I was trying to fit the motor on a Rock Shocks Dart 1 fork, and ran into all kinds of problems. To make a long story short,,, Paint was filed from dropouts and the axle fit in the drops, but it was a tight fit. An allen bolt on the bottom of the fork interfered with the torque arm, so a bit was ground off the arm. The fit was very tight between the forks, but I got it crammed in there. Once on the bike, I found I had put enough outward tweak on the dang forks to make em stop functioning. The tubes were rubbing so hard they wouldn't move. So the install proceeds later with another set of forks. These ones, from Insync, had no problem fitting the 9 c motor.

And on the other side, The fit is a bit different due to the disc brakes mount. Under the torque arms are c washers to fill the space inside the quick release cups. Never run a motor on front forks without a perfect fit of all the washers and nuts etc. Hiding a mistake behind a torqe arm is not acceptable. I chose to run two torque arms even on a moderate power motor to garauntee that the wheel stays on the bike if the forks should crack.



When installing a 14mm ebike motor axle on a 10 mm dropout, it is often required to file the dropout notch deeper by about 2 mm. This is to keep the center of the 14 mm axle located in the same spot as the 10 mm axle was before. Otherwise, you may have problems with the axle working loose from the fork.Dropout filed deeper.jpg

Here is the C washer in place, to fill the dropout. It is also advisable to use a spacer washer on the inside of the dropout. This will help with some types of motors with narrower axle shoulders. If a spacer washer is used on the inside, the axle shoulder will have to be filed shorter by the thickness of the washer. The alloy forks cannot be spread out, they must fit the width of the motor perfect. If not, the shocks will bind.View attachment 1

Now the torque arm is fitted to the fork. In this case only one hose clamp could be fitted, use two if you can. Tighten the nut between the two parts of the torque arm as much as you can.torque arm attached to fork tube.jpg
 
I wonder if anyone has tried welding two-piece torque arms together once they're adjusted properly... wouldn't this help make the assembly more rigid? Any small tendency for the axle to rotate would be turned directly into push or pull against the fork tube. I realize this should happen anyway, but some small amount of "give" at the bolted junction seems possible. Doing this might make the wheel a bit harder to remove but it looks worth testing, no?
 
Not sure the multiple slots for alternative clamp positions are necessary? Wouldn't the slot at the farthest end of the arm from the axle always be the best for mechanical advantage? Why go any shorter?
Just curious
tks
Lock
 
As you can see on this photo, I had dropouts interfering with using the other slots. So the best position for me was the last slot. The arm comes with two clamps, and idealy you'd use two clamps, helping to prevent the clamp from moving, like sliding down the fork as the arm rotates.
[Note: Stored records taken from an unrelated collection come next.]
-- ==== Sys2Proof/Machine/Ops.lean ====
section
/-! DEFINITION. The named operations over the buffer and the registers: byte and word accesses (spec
20_memory rules R52, R53), the register index map (10_state rule R33), responding (30_encoding rule R72),
taking a fault (60_exceptions rule R181) and reset (10_state rule R46). There is no return from a fault:
R185, "There is no return instruction because there is no handler to return from"; the record is cleared
by `toReset` only. -/

namespace Sys2Proof.Machine

/-- The number of buffer addresses that exist: `0 .. 55` (R27, R50). -/
def bufSize : Nat := 56

/-- The canonical form of the buffer: addresses strictly rising, all of them addresses that exist. -/
def Memory.wf : Memory → Bool
  | [] => true
  | [c] => decide (c.1 < bufSize)
  | c :: d :: m => decide (c.1 < d.1) && Memory.wf (d :: m)

/-- What the buffer lists at an address; an unlisted byte has no value (log entry 5). -/
def Memory.read : Memory → Nat → Option Byte
  | [], _ => none
  | c :: m, a => if c.1 = a then some c.2 else Memory.read m a

/-- `BUF[a] <- b`, keeping the addresses strictly rising. -/
def Memory.write : Memory → Nat → Byte → Memory
  | [], a, b => [(a, b)]
  | c :: m, a, b =>
    if a < c.1 then (a, b) :: c :: m
    else if a = c.1 then (a, b) :: m
    else c :: Memory.write m a b

/-- The bytes written from an address up, the first lowest. -/
def Memory.writeList : Memory → Nat → List Byte → Memory
  | m, _, [] => m
  | m, a, b :: bs => Memory.writeList (Memory.write m a b) (a + 1) bs

/-- One byte of the buffer: an address that does not exist and a byte without a value are faults of the
model (log entries 5 and 6). -/
def readByte (m : Memory) (a : Nat) : Except Fault Byte :=
  if a < bufSize then
    match m.read a with
    | some b => .ok b
    | none => .error (.unwrittenByte a)
  else .error (.bufferBounds a)

/-- `BUF[a .. a+n-1]` as a byte sequence. -/
def readBytes (m : Memory) : Nat → Nat → Except Fault (List Byte)
  | _, 0 => .ok []
  | a, n + 1 =>
    match readByte m a with
    | .error f => .error f
    | .ok b =>
      match readBytes m (a + 1) n with
      | .error f => .error f
      | .ok bs => .ok (b :: bs)

/-- `MemRead(addr, n)` for `n = 1, 4, 8`, little-endian, zero extended (R52). -/
def memRead (m : Memory) (addr n : Nat) : Except Fault Word :=
  match readBytes m addr n with
  | .error f => .error f
  | .ok bs => .ok (BitVec.ofNat 64 (leNat bs))

/-- The bytes stored from `addr` up, all of them or none: an address that does not exist is a fault of the
model (log entry 6). -/
def storeBytes (m : Memory) (addr : Nat) (bs : List Byte) : Except Fault Memory :=
  if addr + bs.length ≤ bufSize then .ok (m.writeList addr bs)
  else .error (.bufferBounds (addr + bs.length - 1))

/-- `MemWrite(addr, n, v)` for `n = 0 .. 8`: the least significant byte goes to the lowest address (R53). -/
def memWrite (m : Memory) (addr n : Nat) (v : Word) : Except Fault Memory :=
  storeBytes m addr (valueBytes n v)

/-- The response word `{rc, data}` (R72). -/
def response (rc : Byte) (d : Word) : ResponseWord := rc ++ d

/-- `respond(rc, d)`: the command retires with this response (R9, R72). -/
def respond (rc : Byte) (d : Word) (s : State) : State :=
  { s with responses := s.responses ++ [response rc d] }

/-- The code `OK` of a response (R72). -/
def rcOk : Byte := 0x00

/-- `raise <Fault c>` by a command whose `op` field is `op` (60_exceptions rule R181): nothing changes but
the fault record, and the response carries the code. The `rc` of the response is the fault's code, zero
extended (R72, R180). -/
def raiseFault (c : FaultCause) (op : Byte) (s : State) : State :=
  respond (c.code.setWidth 8) 0 { s with status := s.status.record c op }

/-- `x[idx]`, zero extended; none where the index names no register (R33). Every read of a register goes
through here. -/
def readReg (s : State) (idx : Byte) : Option Word :=
  match idx.toNat with
  | 0x00 => some s.status.word
  | 0x01 => some s.cfgSeed
  | 0x02 => some s.cfgSecret0
  | 0x03 => some s.cfgSecret1
  | 0x04 => some s.cfgSecret2
  | 0x05 => some s.cfgSecret3
  | 0x06 => some s.res
  | 0x07 => some s.cnt
  | 0x08 => some (s.off.setWidth 64)
  | 0x09 => some s.see0
  | 0x0A => some s.see1
  | 0x0B => some s.see2
  | 0x0C => some s.is
  | 0x0D => some s.s1
  | 0x0E => some s.s2
  | 0x0F => some s.s3
  | _ => none

/-- `x[idx] <- v`; none where the index names a read-only register or no register (R33, 41_config rule
R101). Every write by index goes through here. -/
def writeReg (s : State) (idx : Byte) (v : Word) : Option State :=
  match idx.toNat with
  | 0x01 => some { s with cfgSeed := v }
  | 0x02 => some { s with cfgSecret0 := v }
  | 0x03 => some { s with cfgSecret1 := v }
  | 0x04 => some { s with cfgSecret2 := v }
  | 0x05 => some { s with cfgSecret3 := v }
  | _ => none

/-- The four secret registers written together (41_config rule R103, 44_secret_gen rule R165). -/
def setSecrets (s : State) (sec : Schedule) : State :=
  { s with cfgSecret0 := sec.c0, cfgSecret1 := sec.c1, cfgSecret2 := sec.c2, cfgSecret3 := sec.c3 }

/-- The schedule in the four secret registers (10_state rule R32). -/
def secrets (s : State) : Schedule :=
  { c0 := s.cfgSecret0, c1 := s.cfgSecret1, c2 := s.cfgSecret2, c3 := s.cfgSecret3 }

/-- The three accumulators written together (42_put rule R122, 41_config rule R104). -/
def setAcc (s : State) (e : Acc) : State := { s with see0 := e.e0, see1 := e.e1, see2 := e.e2 }

/-- The three accumulators. -/
def accs (s : State) : Acc := { e0 := s.see0, e1 := s.see1, e2 := s.see2 }

/-- Every register to its reset value (10_state rule R46), as hardware reset and `RST` do (41_config rule
R100, 70_reset_and_hazards rule R200). `RES` becomes a free value not drawn before (log entry 4). The
host's lists are no state of the core and stay (log entry 8). -/
def toReset (s : State) : State :=
  { State.reset with
    res := Config.freeRes s.freeIdx
    freeIdx := s.freeIdx + 1
    inbox := s.inbox
    responses := s.responses }

end Sys2Proof.Machine
end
I have felt for a long time that two clamps would be a good idea. I don't really know why, but I just like double everything. Construction work taught me never trust just one of anything.

Anyway, what Justin has done is redesign the arm so that it fits more different kinds of forks, front or rear. The new design accomodates multiple positions and clamp locations in case a disk mount or something is getting in the way.

I gave some thought to welding the two pieces, once fitted. But then I'd be stuck with a custom fit to one particular fork. I fool around with stuff too often for that I decided. Right now the plan is to run 9 c in the winter when slower is warm, and haull ass on the aotema in summer, racing home to the AC.
 
Bumped with new pics. I have not had any problems with the nut loosening so far. It's two years later. Power levels used are only 1200w, 48v 20 amps.

I'd think that tack welding the two pieces after they were fitted would be a good idea for higher power levels. Stronger attachments than a hose clamp too.
 
I've welded two piece torque arms together before. Works well. Mine got spread open because the dropout wasn't deep enough to hold the axle in place.